**PROMPT**
Below this line is the material. Write out only its lines from the one containing "by simpa using List.find?_some" through the one containing "List.nodup_cons] at nd", both kept, exactly.

**DATASET**
theorem Shrunk.lists {s t : State} (h : Shrunk s t) : Lists s t where
  dtx := fun _ k => h.dtxOk k fun a n hn w hw => h.entries _ (h.held k a n hn w hw)
  gsw := fun _ k => ⟨by rw [h.gsw]; exact k.expectations, by rw [h.gsw]; exact fun e he => h.entries e (k.expected e he),
    by rw [h.gsw]; exact k.claims, by rw [h.gsw]; exact fun c hc => h.entries _ (k.claimed c hc)⟩
  rsu := fun _ => by rw [h.rsu]; exact id
  path := fun _ => by unfold PathOk; rw [h.path]; exact id

theorem AtNode.lists {a : Nat} {s t : State} (h : AtNode a NodeRec.Kept s t) : Lists s t := h.shrunk.lists

/-! ### Leaving (R78) -/

theorem State.unlist_at (s : State) (a : Nat) (e : BitVec 16) :
    AtNode a (fun n n' => n.Kept n' ∧ ∀ w ∈ n'.waiting, w.entry ≠ e) s (s.unlist a e) := by
  refine (s.modNode_at a _).imp ?_
  rintro n _ rfl
  have sub : ((n.waiting.filter fun w => decide (w.entry ≠ e)).map WaitEntry.entry).Sublist
      (n.waiting.map WaitEntry.entry) := List.Sublist.map _ List.filter_sublist
  refine ⟨⟨⟨?_, sub⟩, fun h => ⟨h.faulted, fun ht => by simp [h.idle ht]⟩⟩, fun w hw => ?_⟩
  · exact List.Sublist.append (List.Sublist.refl _) sub
  · simpa using (List.mem_filter.1 hw).2

theorem State.nodeLeave_at (e : BitVec 16) (s : State) (a : Nat) :
    AtNode a (fun n n' => n.Kept n' ∧ ∀ w ∈ n'.waiting, w.entry ≠ e) s (State.nodeLeave e s a) := by
  unfold State.nodeLeave
  simp only
  have first := s.unlist_at a e
  repeat' split
  · refine first.comp (State.cancelTxn_at _ _ _) ?_
    rintro n m n' ⟨h1, h2⟩ h3
    refine ⟨h1.trans h3.kept, fun w hw he => ?_⟩
    obtain ⟨x, hx, hxe⟩ := List.mem_map.1 (h3.waits.subset (List.mem_map_of_mem hw))
    exact h2 x hx (by rw [hxe, he])
  all_goals exact first

/-- A record that leaves is named by no wait entry any more. -/
theorem State.nodesLeave_shrunk (e : BitVec 16) (l : List Nat) : ∀ s : State,
    Shrunk s (l.foldl (State.nodeLeave e) s) ∧
      ∀ a ∈ l, ∀ n, (l.foldl (State.nodeLeave e) s).node a = some n → ∀ w ∈ n.waiting, w.entry ≠ e := by
  induction l with
  | nil => exact fun s => ⟨Shrunk.rfl, by simp⟩
  | cons b l ih =>
    intro s
    have step := s.nodeLeave_at e b
    obtain ⟨h1, h2⟩ := ih (State.nodeLeave e s b)
    refine ⟨(step.imp fun _ _ h => h.1).shrunk.trans h1, fun a ha n hn w hw he => ?_⟩
    rcases List.mem_cons.1 ha with rfl | ha
    · obtain ⟨m, hm, hk⟩ := h1.node a n hn
      obtain ⟨x, hx, hxe⟩ := List.mem_map.1 (hk.waits.subset (List.mem_map_of_mem hw))
      obtain ⟨_, _, hy⟩ := step.here m hm
      exact hy.2 x hx (by rw [hxe, he])
    · exact h2 a ha n hn w hw he

theorem State.closureLeave_shrunk (s : State) (e : BitVec 16) : Shrunk s (s.closureLeave e) ∧
    ∀ a n, (s.closureLeave e).node a = some n → ∀ w ∈ n.waiting, w.entry ≠ e := by
  obtain ⟨h1, h2⟩ := State.nodesLeave_shrunk e nodeAddresses s
  have last := State.clear_same (nodeAddresses.foldl (State.nodeLeave e) s) .closureLate (.cabin e)
  refine ⟨h1.trans last.shrunk, fun a n hn => ?_⟩
  have hn : (nodeAddresses.foldl (State.nodeLeave e) s).node a = some n := by rw [← last.node]; exact hn
  exact h2 a (State.node_mem hn) n hn

/-! ### Overtaking and new claims (R68, R69) -/

theorem State.openClaim_some {s : State} {e : BitVec 16} {a : Nat} {t : OpenTxn} (h : s.openClaim e = some (a, t)) :
    s.txnAt a = some t ∧ t.entry = e ∧ t.overtaken = false := by
  obtain ⟨b, _, hb⟩ := List.exists_of_findSome?_eq_some h
  split at hb
  · split at hb
    · cases hb
      exact ⟨by assumption, by assumption⟩
    · cases hb
  · cases hb

theorem State.openClaim_none {s : State} {e : BitVec 16} (h : s.openClaim e = none) {a : Nat} {t : OpenTxn}
    (ht : s.txnAt a = some t) (he : t.entry = e) : t.overtaken = true := by
  have mem : a ∈ nodeAddresses := by
    unfold State.txnAt at ht
    cases hn : s.node a with
    | none => rw [hn] at ht; cases ht
    | some n => exact State.node_mem hn
  have := List.findSome?_eq_none_iff.1 h a mem
  rw [ht] at this
  cases ho : t.overtaken <;> simp_all

theorem State.waitClaim_none {s : State} {e : BitVec 16} (h : s.waitClaim e = none) {a : Nat} {n : NodeRec}
    (hn : s.node a = some n) : ∀ w ∈ n.waiting, w.entry ≠ e := by
  have := List.findSome?_eq_none_iff.1 h a (State.node_mem hn)
  rw [hn] at this
  simpa [List.find?_eq_none] using this

theorem State.waitClaim_some {s : State} {e : BitVec 16} {a : Nat} {w : WaitEntry} (h : s.waitClaim e = some (a, w)) :
    ∃ n, s.node a = some n ∧ w ∈ n.waiting ∧ w.entry = e := by
  obtain ⟨b, _, hb⟩ := List.exists_of_findSome?_eq_some h
  split at hb
  · next n hn =>
    obtain ⟨x, hx, hxa⟩ := Option.map_eq_some_iff.1 hb
    cases hxa
    exact ⟨n, hn, List.mem_of_find?_eq_some hx,
      by simpa using List.find?_some (p := fun w : WaitEntry => decide (w.entry = e)) hx⟩
  · cases hb

theorem NodeRec.mem_claims {n : NodeRec} {e : BitVec 16} :
    e ∈ n.claims ↔ (∃ t, n.txn = some t ∧ t.overtaken = false ∧ t.entry = e) ∨ ∃ w ∈ n.waiting, w.entry = e := by
  unfold NodeRec.claims
  rw [List.mem_append, List.mem_map]
  refine or_congr ?_ Iff.rfl
  cases n.txn with
  | none => simp
  | some t =>
    by_cases h : t.overtaken = true
    · simp [h]
    · have ho : t.overtaken = false := by simpa using h
      simp only [ho, Bool.false_eq_true, if_false, List.mem_singleton]
      exact ⟨fun k => ⟨t, rfl, ho, k.symm⟩, fun ⟨x, k1, _, k2⟩ => by cases k1; exact k2.symm⟩

theorem State.txnAt_eq {s : State} {a : Nat} {n : NodeRec} (h : s.node a = some n) : s.txnAt a = n.txn := by
  unfold State.txnAt; rw [h]; rfl

/-- Once a lead has overtaken an earlier claim of the cabin, no claim is the cabin's. -/
theorem State.overtake_shrunk (s : State) (e : BitVec 16) : Shrunk s (s.overtake e) ∧
    (DtxOk s → ∀ a n, (s.overtake e).node a = some n → e ∉ n.claims) := by
  unfold State.overtake
  split
  · next a t ho =>
    obtain ⟨ht, hte, hto⟩ := State.openClaim_some ho
    simp only
    have step : AtNode a (fun n n' => n.Kept n' ∧ (n.txn = some t → n.claims.Nodup → e ∉ n'.claims)) s
        ((if t.state = .detailing then s.modTxn a fun t => { t with overtaken := true } else s.cancelTxn a t).reportOvertaken
          a t.claim) := by
      refine AtNode.same ?_ (State.reportOvertaken_same _ _ _)
      have waits : ∀ n : NodeRec, n.txn = some t → n.claims.Nodup → e ∉ n.waiting.map WaitEntry.entry := by
        intro n hn nd
        unfold NodeRec.claims at nd
        rw [hn] at nd
        simp only [hto, Bool.false_eq_true, if_false, List.singleton_append, List.nodup_cons] at nd
        rw [← hte]
        exact nd.1
      split
      · have k := s.modTxn_at a (fun t => { t with overtaken := true }) (fun _ => rfl) (fun _ h => by cases h)
        have m := s.modNode_at a fun n => { n with txn := n.txn.map fun t => { t with overtaken := true } }
        refine ⟨k.gsw, k.rsu, k.path, k.entries, k.others, fun n' hn => ?_⟩
        obtain ⟨n, hs, hk⟩ := k.here n' hn
        obtain ⟨x, hx, rfl⟩ := m.here n' hn
        rw [hs] at hx
        cases hx
        refine ⟨n, hs, hk, fun h1 h2 => ?_⟩
        have := waits n h1 h2
        simpa [NodeRec.claims, h1] using this
      · exact (s.cancelTxn_at a t).imp fun n n' h => ⟨h.kept, fun h1 h2 h3 => waits n h1 h2 (h.claims.subset h3)⟩
    refine ⟨(step.imp fun _ _ h => h.1).shrunk, fun k b n hn he => ?_⟩
    by_cases hb : b = a
    · subst hb
      obtain ⟨x, hx, _, h⟩ := step.here n hn
      rw [State.txnAt_eq hx] at ht
      exact h ht (k.once _ x hx) he
    · rw [step.others b hb] at hn
      cases hx : s.node a with
      | none => unfold State.txnAt at ht; rw [hx] at ht; cases ht
      | some x =>
        rw [State.txnAt_eq hx] at ht
        exact hb (k.apart b a n x e hn hx he (NodeRec.mem_claims.2 (Or.inl ⟨t, ht, hto, hte⟩)))
  · next ho =>
    have none_open : ∀ a n, s.node a = some n → ∀ t, n.txn = some t → t.overtaken = false → t.entry ≠ e := by
      intro a n hn t ht h1 h2
      have := State.openClaim_none ho (by rw [State.txnAt_eq hn]; exact ht) h2
      rw [h1] at this
      cases this
    split
    · next a w hw =>
      have step := (s.unlist_at a e).same (State.reportOvertaken_same _ a w)
      refine ⟨(step.imp fun _ _ h => h.1).shrunk, fun k b n hn he => ?_⟩
      obtain ⟨x, hx, hxw, hxe⟩ := State.waitClaim_some hw
      by_cases hb : b = a
      · subst hb
        obtain ⟨y, hy, h1, h2⟩ := step.here n hn
        have m := ((s.modNode_at b fun n =>
          { n with waiting := n.waiting.filter fun w => decide (w.entry ≠ e) }).same
            (State.reportOvertaken_same _ b w)).here n hn
        obtain ⟨z, hz, rfl⟩ := m
        rcases NodeRec.mem_claims.1 he with ⟨t, ht, h3, h4⟩ | ⟨v, hv, hve⟩
        · exact none_open b z hz t ht h3 h4
        · exact h2 v hv hve
      · rw [step.others b hb] at hn
        exact hb (k.apart b a n x e hn hx he (NodeRec.mem_claims.2 (Or.inr ⟨w, hxw, hxe⟩)))
    · next hw =>
      refine ⟨Shrunk.rfl, fun _ b n hn he => ?_⟩
      rcases NodeRec.mem_claims.1 he with ⟨t, ht, h3, h4⟩ | ⟨v, hv, hve⟩
      · exact none_open b n hn t ht h3 h4
      · exact State.waitClaim_none hw hn v hv hve

/-- A claim of a record of the train is added at node a, where no node holds one of it. -/
theorem AtNode.added {a : Nat} {e : BitVec 16} {s t : State}
    (h : AtNode a (fun n n' => n.Ok → n.claims.Nodup → e ∉ n.claims →
      n'.Ok ∧ n'.claims.Nodup ∧ (∀ x ∈ n'.claims, x = e ∨ x ∈ n.claims) ∧
        ∀ w ∈ n'.waiting, w.entry = e ∨ ∃ v ∈ n.waiting, v.entry = w.entry) s t)
    (he : e ∈ s.trn.train.map CabinRecord.entry) (k : DtxOk s) (hf : ∀ b n, s.node b = some n → e ∉ n.claims) :
    DtxOk t := by
  have here : ∀ n', t.node a = some n' → ∃ n, s.node a = some n ∧ n'.Ok ∧ n'.claims.Nodup ∧
      (∀ x ∈ n'.claims, x = e ∨ x ∈ n.claims) ∧ ∀ w ∈ n'.waiting, w.entry = e ∨ ∃ v ∈ n.waiting, v.entry = w.entry := by
    intro n' hn
    obtain ⟨n, hs, hp⟩ := h.here n' hn
    exact ⟨n, hs, hp (k.nodes a n hs) (k.once a n hs) (hf a n hs)⟩
  have both : ∀ b m, b ≠ a → t.node b = some m → ∀ n', t.node a = some n' → ∀ x, x ∈ m.claims → x ∉ n'.claims := by
    intro b m hb hm n' hn x hx hx'
    rw [h.others b hb] at hm
    obtain ⟨n, hs, _, _, hc, _⟩ := here n' hn
    rcases hc x hx' with rfl | hc
    · exact hf b m hm hx
    · exact hb (k.apart b a m n x hm hs hx hc)
  refine ⟨fun b n hn => ?_, fun b n hn => ?_, fun b c m n x hm hn hx hx' => ?_, fun b n hn w hw => ?_⟩
  · by_cases hb : b = a
    · subst hb; obtain ⟨_, _, ok, _⟩ := here n hn; exact ok
    · exact k.nodes b n (by rw [← h.others b hb]; exact hn)
  · by_cases hb : b = a
    · subst hb; obtain ⟨_, _, _, nd, _⟩ := here n hn; exact nd
    · exact k.once b n (by rw [← h.others b hb]; exact hn)
  · by_cases hb : b = a
    · by_cases hc : c = a
      · rw [hb, hc]
      · subst hb; exact absurd hx (both c n hc hn m hm x hx')
    · by_cases hc : c = a
      · subst hc; exact absurd hx' (both b m hb hm n hn x hx)
      · rw [h.others b hb] at hm
        rw [h.others c hc] at hn
        exact k.apart b c m n x hm hn hx hx'
  · by_cases hb : b = a
    · subst hb
      obtain ⟨x, hx, _, _, _, hq⟩ := here n hn
      rcases hq w hw with hq | ⟨v, hv, hq⟩
      · rw [hq]; exact h.entries _ he
      · rw [← hq]; exact h.entries _ (k.held b x hx v hv)
    · exact h.entries _ (k.held b n (by rw [← h.others b hb]; exact hn) w hw)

**REPLY**
      by simpa using List.find?_some (p := fun w : WaitEntry => decide (w.entry = e)) hx⟩
  · cases hb

theorem NodeRec.mem_claims {n : NodeRec} {e : BitVec 16} :
    e ∈ n.claims ↔ (∃ t, n.txn = some t ∧ t.overtaken = false ∧ t.entry = e) ∨ ∃ w ∈ n.waiting, w.entry = e := by
  unfold NodeRec.claims
  rw [List.mem_append, List.mem_map]
  refine or_congr ?_ Iff.rfl
  cases n.txn with
  | none => simp
  | some t =>
    by_cases h : t.overtaken = true
    · simp [h]
    · have ho : t.overtaken = false := by simpa using h
      simp only [ho, Bool.false_eq_true, if_false, List.mem_singleton]
      exact ⟨fun k => ⟨t, rfl, ho, k.symm⟩, fun ⟨x, k1, _, k2⟩ => by cases k1; exact k2.symm⟩

theorem State.txnAt_eq {s : State} {a : Nat} {n : NodeRec} (h : s.node a = some n) : s.txnAt a = n.txn := by
  unfold State.txnAt; rw [h]; rfl

/-- Once a lead has overtaken an earlier claim of the cabin, no claim is the cabin's. -/
theorem State.overtake_shrunk (s : State) (e : BitVec 16) : Shrunk s (s.overtake e) ∧
    (DtxOk s → ∀ a n, (s.overtake e).node a = some n → e ∉ n.claims) := by
  unfold State.overtake
  split
  · next a t ho =>
    obtain ⟨ht, hte, hto⟩ := State.openClaim_some ho
    simp only
    have step : AtNode a (fun n n' => n.Kept n' ∧ (n.txn = some t → n.claims.Nodup → e ∉ n'.claims)) s
        ((if t.state = .detailing then s.modTxn a fun t => { t with overtaken := true } else s.cancelTxn a t).reportOvertaken
          a t.claim) := by
      refine AtNode.same ?_ (State.reportOvertaken_same _ _ _)
      have waits : ∀ n : NodeRec, n.txn = some t → n.claims.Nodup → e ∉ n.waiting.map WaitEntry.entry := by
        intro n hn nd
        unfold NodeRec.claims at nd
        rw [hn] at nd
        simp only [hto, Bool.false_eq_true, if_false, List.singleton_append, List.nodup_cons] at nd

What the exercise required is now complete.